More about : question gddr5 memory

a b } Memory
June 10, 2012 7:11:26 PM

Just wondering, but why do you need to know all this?
June 10, 2012 9:50:01 PM

Raiddinn said:
Just wondering, but why do you need to know all this?


I'm studying computer architecture and digital electronics.
Unfortunately this stuff is considered to be pretty specialistic so it's not covered in standard books and even on the internet I've not been able to find clear articles/white papers on the matter.
I've tried to read a few data sheets from a few memory manufacturers (Qimonda, Hynix, etc) but they basically try their best not to explain exactly how things work :lol:  :lol:  Others (like Wikipedia) simply make random cut&paste from these same data sheets without actually explaining anything.

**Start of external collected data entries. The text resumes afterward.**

/-- O23. R447, R450 to R453: supply steps take place once at each step beat and stay at or below 800 mV; droops beyond the guard band are recorded; temperatures are sampled every 100 µs and kept, and the trip switches the compute die off; the energy cap suspends class L; ageing is measured at its interval and at once on a write, and is the larger of the accepted pairs. -/
def Obligations.MonitorsJudgeTheirSamples : Prop :=
  (∀ (s : State) (t : Nat), (s.launch.run = none → exec (.supplyStepBeat t) s = .next (s.advance t))
    ∧ (∀ run, s.launch.run = some run → run.paused = true ∨ run.beat % max 1 (s.nat (ob 0x2100 0x0B)) ≠ 0 ∨ s.power.stepBeat = some run.beat →
      exec (.supplyStepBeat t) s = .next (s.advance t))
    ∧ (∀ run, s.launch.run = some run → run.paused = false → run.pace = false → run.beat % max 1 (s.nat (ob 0x2100 0x0B)) = 0 → s.power.stepBeat ≠ some run.beat →
      Ends (.supplyStepBeat t) s fun u => (∀ r : Fin 10, s.power.domains[(⟨r.val, by omega⟩ : Fin 72)].state = 2 → u.regions[r].supply ≤ 800 ∧ u.regions[r].droop = false)
        ∧ u.power.stepBeat = some run.beat ∧ u.mem = s.mem ∧ u.log = s.log))
  ∧ (∀ (s : State) (t depth duration : Nat) (r : Fin 10),
    (30 < depth → 50 ≤ duration → exec (.droopExcursion t r depth duration) s =
      .next (({ s.advance t with power := { s.power with droops := (s.power.droops + 1) % 2 ^ 32 }, regions := upd s.regions r (fun x => { x with droop := true }) } : State).fault
        0x1003 (.ofRegion r.val) (at_ 16 16 depth ||| at_ 16 0 (min 65535 duration))))
    ∧ (30 < depth → duration < 50 → exec (.droopExcursion t r depth duration) s =
      .next (({ s.advance t with regions := upd s.regions r (fun x => { x with droop := true }) } : State).fault
        0x1003 (.ofRegion r.val) (at_ 16 16 depth ||| at_ 16 0 duration)))
    ∧ (depth ≤ 30 → duration ≤ 2000 → exec (.droopExcursion t r depth duration) s = .next (s.advance t)))
  ∧ (∀ (s : State) (t : Nat) (x : Int), ((s.advance t).due s.power.tempsAt 100000 = false → exec (.temperatureSample t (List.replicate 64 x) true) s = .next (s.advance t))
    ∧ ((s.advance t).due s.power.tempsAt 100000 = true → s.power.excluded = [] → s.power.tripped = false →
      (x < 950 → (∀ r : Fin 10, s.regions[r].hotClassL = false ∧ s.regions[r].over110 = false) →
        Ends (.temperatureSample t (List.replicate 64 x) false) s fun u => (∀ q : Fin 64, u.power.temps[q] = x) ∧ u.log = s.log ∧ u.power.tripped = false
          ∧ u.power.tempsAt = some (s.advance t).now ∧ u.power.lifeNs = s.power.lifeNs + 100000 ∧ u.power.hotNs = s.power.hotNs)
      ∧ (1200 < x → Ends (.temperatureSample t (List.replicate 64 x) true) s fun u => u.power.tripped = true
        ∧ ∀ d : Fin 72, (d.val ≤ 52 ∨ d.val = 71) → s.power.domains[d].state ≠ 5 → u.power.domains[d].state = 0)))
  ∧ (∀ (s : State) (t watts : Nat),
    (s.launch.run = none → exec (.inputPowerCheck t watts) s = .next { s.advance t with power := { s.power with watts := watts % 2 ^ 16 } })
    ∧ (s.launch.run.isSome = true → s.nat (ob 0x2100 0x0A) < watts → s.power.capSince = none → exec (.inputPowerCheck t watts) s =
      .next { s.advance t with power := { s.power with watts := watts % 2 ^ 16, capClassL := true, capSince := some (s.advance t).now, capTold := false } })
    ∧ (s.launch.run.isSome = true → 100 * watts < 95 * s.nat (ob 0x2100 0x0A) → exec (.inputPowerCheck t watts) s =
      .next { s.advance t with power := { s.power with watts := watts % 2 ^ 16, capClassL := false, capSince := none, capTold := false } }))
  ∧ ∀ (s : State) (t : Nat) (x : AgeRead) (a b : Nat), pairAgeing x.s0 x.f0 = some a → pairAgeing x.s1 x.f1 = some b →
      ((s.advance t).due s.power.ageingAt (3600000000000 * s.nat (ob 0x2140 1)) = false → exec (.ageingMeasurement t [x]) s = .next (s.advance t))
      ∧ ((s.advance t).due s.power.ageingAt (3600000000000 * s.nat (ob 0x2140 1)) = true →
        Ends (.ageingMeasurement t [x]) s fun u => u.regions[x.region].ageing = max a b ∧ u.regions[x.region].replan.isSome = true ∧ u.power.ageingAt = some (s.advance t).now
        ∧ u.regions[x.region].overAged = (s.regions[x.region].overAged || decide (700 < max a b)) ∧ u.mem = s.mem ∧ u.launch = s.launch)
      ∧ ∀ ses : Session, WritesAct s ses → ServedWith (.measureNow t ses [x]) s ses fun u => u.regions[x.region].ageing = max a b
        ∧ u.regions[x.region].replan.isSome = true ∧ u.mem = s.mem ∧ u.launch = s.launch

/-! ## The motion unit and the field ports -/

/-- O24. R337 to R340: converters, encoders and current channels: a conversion starts when its source has it start (R340), not within 500 ns of the channel's last, and ends with its clamped result, not before 500 ns, at its start count; SSI frames latch at their count (R339) and captures at their edges, an index only of a quadrature encoder; a channel that becomes stuck and an encoder error are counted and recorded; a current above the Crust's threshold latches cause 5 and takes the axis off. -/
def Obligations.SamplesEncodersAndCurrents : Prop :=
  ∀ (s : State) (t : Nat),
    (∀ (ch : Fin 32) (v : Int),
      ((s.advance t).adcDue ch = false → exec (.adcConversionStart t ch) s = .next (s.advance t))
      ∧ ((s.advance t).adcDue ch = true → (∀ c, s.motion.adcs[ch].started = some c → c + 500 ≤ (s.advance t).now) → exec (.adcConversionStart t ch) s =
        .next { s.advance t with motion := { s.motion with adcs := upd s.motion.adcs ch fun x => { x with started := some (s.advance t).now } } })
      ∧ (∀ c, s.motion.adcs[ch].started = some c →
        ((s.advance t).adcDue ch = true → (s.advance t).now < c + 500 → exec (.adcConversionStart t ch) s = .next ((s.advance t).bump (ob 0x4080 9)))
        ∧ (c + 500 ≤ (s.advance t).now → exec (.adcConversionComplete t ch v) s = .next { s.advance t with motion := { s.motion with adcs := upd s.motion.adcs ch fun x =>
          { x with started := none, value := max (-32768) (min 32767 v), valueAt := c } } })
        ∧ ((s.advance t).now < c + 500 → exec (.adcConversionComplete t ch v) s = .next (s.advance t))))
    ∧ (∀ (k : Fin 16) (frame : BitVec 40) (low full : Bool), (s.advance t).ssiDue k = false → exec (.ssiPositionLatch t k frame low full) s = .next (s.advance t))
    ∧ (∀ (k : Fin 16) (frame : BitVec 40), (s.advance t).ssiDue k = true →
      exec (.ssiPositionLatch t k frame false true) s = .next { s.advance t with motion := { s.motion with axes := upd s.motion.axes k fun x =>
        { x with pendingSsi := some (signed 32 (if bit (s.nat (ob (0x4010 + k.val) 0x0C)) 7
            then grayDecode (bits (s.nat (ob (0x4010 + k.val) 0x0C)) 5 0) (frame.toNat % 2 ^ bits (s.nat (ob (0x4010 + k.val) 0x0C)) 5 0)
            else frame.toNat % 2 ^ bits (s.nat (ob (0x4010 + k.val) 0x0C)) 5 0 : Nat), (s.advance t).now) } } }
      ∧ exec (.ssiPositionLatch t k frame true true) s = .next ((({ s.advance t with motion := { s.motion with axes := upd s.motion.axes k fun x =>
          { x with invalid := true } } } : State).bump (ob 0x4080 6)).fault 0x0A06 (.ofUnit k.val) 0x0203))
    ∧ (∀ (k : Fin 16) (position : Int), s.nat (ob (0x4010 + k.val) 0x0A) ≠ 1 → exec (.captureEvent t k true position) s = .next (s.advance t))
    ∧ (∀ (k : Fin 16) (index : Bool) (position : Int), (index = true → s.nat (ob (0x4010 + k.val) 0x0A) = 1) → exec (.captureEvent t k index position) s =
      .next { s.advance t with motion := { s.motion with axes := upd s.motion.axes k fun x =>
        { x with capturePos := position, captureAt := (s.advance t).now, newCapture := true, indexSeen := x.indexSeen || index } } })
    ∧ (∀ (k : Fin 16) (leg : Fin 3), s.motion.axes[k].legStuck leg = true → exec (.currentChannelStuck t k leg) s = .next (s.advance t))
    ∧ (∀ (k : Fin 16) (leg : Fin 3), s.motion.axes[k].legStuck leg = false → exec (.currentChannelStuck t k leg) s =
      .next ((({ s.advance t with motion := { s.motion with axes := upd s.motion.axes k fun x =>
        { x with stuckA := x.stuckA || leg == 0, stuckB := x.stuckB || leg == 1, stuckC := x.stuckC || leg == 2 } } } : State).bump (ob 0x4080 8)).fault
          0x0A07 (.ofUnit k.val) leg.val))
    ∧ (∀ (k : Fin 16) (v : Int),
      (v.natAbs ≤ s.nat (ob (0x4820 + k.val) 9) → exec (.overCurrentTrip t k v) s =
        .next { s.advance t with crust := { s.crust with overCurrent := s.crust.overCurrent &&& ~~~((1 : BitVec 16) <<< k.val) } })
      ∧ (s.nat (ob (0x4820 + k.val) 9) < v.natAbs → s.nat (ob 0x4870 5) = 1 →
        Ends (.overCurrentTrip t k v) s fun u => u.crust.overCurrent.getLsbD k.val = true ∧ (∃ l ∈ u.crust.latches, l.cause = 5 ∧ l.axes.getLsbD k.val = true)
          ∧ (u.motion.axes[k].pwm = .gatesOff ∨ u.motion.axes[k].pwm = .lowSidesOn) ∧ (∀ j : Fin 16, j ≠ k → u.motion.axes[j] = s.motion.axes[j])
          ∧ u.crust.state = s.crust.state ∧ u.mem = s.mem ∧ u.launch = s.launch))

/-- O25. R331, R334, R335: only at an axis's update point, a period start or with double update a period centre of its carrier, does a command take effect; at a period start a new period and phase do; there the last due command record is applied and earlier ones are dropped; a disabled record, or an axis that is not effective, takes the axis's output-off pattern; an enabled leg of an effective axis takes a duty within its Crust range, the commanded one where neither the slew nor the range clamps it; other axes stay as they are. -/
def Obligations.CarrierUpdatesKeepTheCrustLimits : Prop :=
  ∀ (s : State) (t : Nat) (k : Fin 16),
    ((s.advance t).updatePoint k = false → exec (.carrierUpdatePoint t k) s = .next (s.advance t))
    ∧ ((s.advance t).carrierAt k = some 0 → Ends (.carrierUpdatePoint t k) s fun u =>
        u.motion.axes[k].carrier = some (s.nat (ob (0x4010 + k.val) 4), s.nat (ob (0x4010 + k.val) 5)))
    ∧ ((∀ e ∈ s.motion.axes[k].queued, (s.advance t).now < e.1 + 20) → (s.advance t).updatePoint k = true → Ends (.carrierUpdatePoint t k) s fun u =>
        u.motion.axes[k] = { s.motion.axes[k] with carrier := u.motion.axes[k].carrier } ∧ (∀ j : Fin 16, j ≠ k → u.motion.axes[j] = s.motion.axes[j])
        ∧ u.log = s.log ∧ u.mem = s.mem)
    ∧ ∀ (count : Nat) (c : CmdRecord), (s.advance t).updatePoint k = true → (s.motion.axes[k].queued.filter fun e => decide (e.1 + 20 ≤ (s.advance t).now)).getLast? = some (count, c) →
      (c.enable = false → Ends (.carrierUpdatePoint t k) s fun u =>
        u.motion.axes[k].pwm = (if s.nat (ob (0x4820 + k.val) 8) = 1 ∧ s.power.mainOk = true then .lowSidesOn else .gatesOff)
        ∧ u.motion.axes[k].prevA = 0 ∧ u.motion.axes[k].prevB = 0 ∧ u.motion.axes[k].prevC = 0
        ∧ u.motion.axes[k].queued = (s.motion.axes[k].queued.filter fun e => decide ((s.advance t).now < e.1 + 20))
        ∧ (∀ j : Fin 16, j ≠ k → u.motion.axes[j] = s.motion.axes[j]) ∧ u.log = s.log ∧ u.mem = s.mem)
      ∧ (c.enable = true → s.effective k.val = true → s.nat (ob 0x4878 9) = 0 → s.nat (ob (0x4820 + k.val) 2) ≤ s.nat (ob (0x4820 + k.val) 3) →
        Ends (.carrierUpdatePoint t k) s fun u => ∃ a b d : Option Nat, u.motion.axes[k].pwm = .drive a b d
          ∧ (∀ p, (a = some p ∨ b = some p ∨ d = some p) → s.nat (ob (0x4820 + k.val) 2) ≤ p ∧ p ≤ s.nat (ob (0x4820 + k.val) 3))
          ∧ (a.isSome = c.legs.getLsbD 0 ∧ b.isSome = c.legs.getLsbD 1 ∧ d.isSome = c.legs.getLsbD 2)
          ∧ (c.legs.getLsbD 0 = true → s.nat (ob (0x4820 + k.val) 2) ≤ c.dutyA → c.dutyA ≤ s.nat (ob (0x4820 + k.val) 3) →
              c.dutyA ≤ s.motion.axes[k].prevA + s.nat (ob (0x4820 + k.val) 4) → s.motion.axes[k].prevA ≤ c.dutyA + s.nat (ob (0x4820 + k.val) 4) → a = some c.dutyA)
          ∧ (∀ j : Fin 16, j ≠ k → u.motion.axes[j] = s.motion.axes[j]) ∧ u.mem = s.mem ∧ u.launch = s.launch)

So I thought/hoped that there would be experts here that can help me with my doubts.
Related resources
a b } Memory
June 10, 2012 10:04:30 PM

To be completely honest with you, you probably know more about this stuff than 99% of people that offer support here.

We don't tend to be the sorts of people that work directly for Samsung, Crucial, Hynix, etc designing these things. More commonly we are just regular guys that don't even work in IT that happen to be particularly good at figuring out why computers aren't working.

I highly doubt that you will find the answer you seek on these boards. I would look for some sort of message boards specific to people who do computer hardware engineering if any exist.

As you mentioned, I am sure such things are closely guarded secrets of the handful of companies that actually have the expertise to design these sort of chips in the first place.

Even half the RAM brands out there probably don't have people on staff who can adequately answer the question. Most brands just buy chips from a major manufacturer, stick them on a PCB, slap a label on it, and shove it on store shelves somewhere.
a b } Memory
June 10, 2012 10:40:41 PM

I don't know every little detail, but GDDR5 has a quadruple data (or at least something akin to it) rate, so you're right about it transmitting 4 bits per clock cycle per bit line. Each chip definitely has a 32 bit bus and although I've never heard of any that deviate from this, I can't confirm that there are no GDDR5 chips that have a wider or smaller bus.

Take this with a grain of salt, but Wiki has had a few half-decent pages about several memory interfaces. Maybe the GDDR5 wiki has the information that you are looking for. If not, it might at least have some good source articles. I admit that I've done some research on RAM technology in the past, but it's been a while.
a b } Memory
June 10, 2012 10:59:22 PM

Also, each chip's actual frequency is a fraction of the frequency of the input/output bus which runs at a frequency as measured in MHz that is one fourth of its transfer rate as measured in MT/s, for GDDR5. I don't know the ratios for chip to input/output bus frequency GDDR5, but I do know them for DDR3 and DDR4 and I'm pretty sure that DDR3 and GDDR5 have the same ratio for chip to input/output bus frequency, 1 to 4 and if you apply that to your expected 2 bit prefetch, then an 8 bit prefetch makes sense. I think that DDR4 and GDDR5 chips with the same bandwidth run at the same actual frequency, just with GDDR5 running the input/output bus at four times faster than the chip's internal frequency and one fourth of the transfer rate (transfer rate is sixteen times greater than the chip frequency) and DDR4 instead has the input/output bus running at eight times the actual chip frequency and one half of the transfer rate (still sixteen times the actual chip frequency).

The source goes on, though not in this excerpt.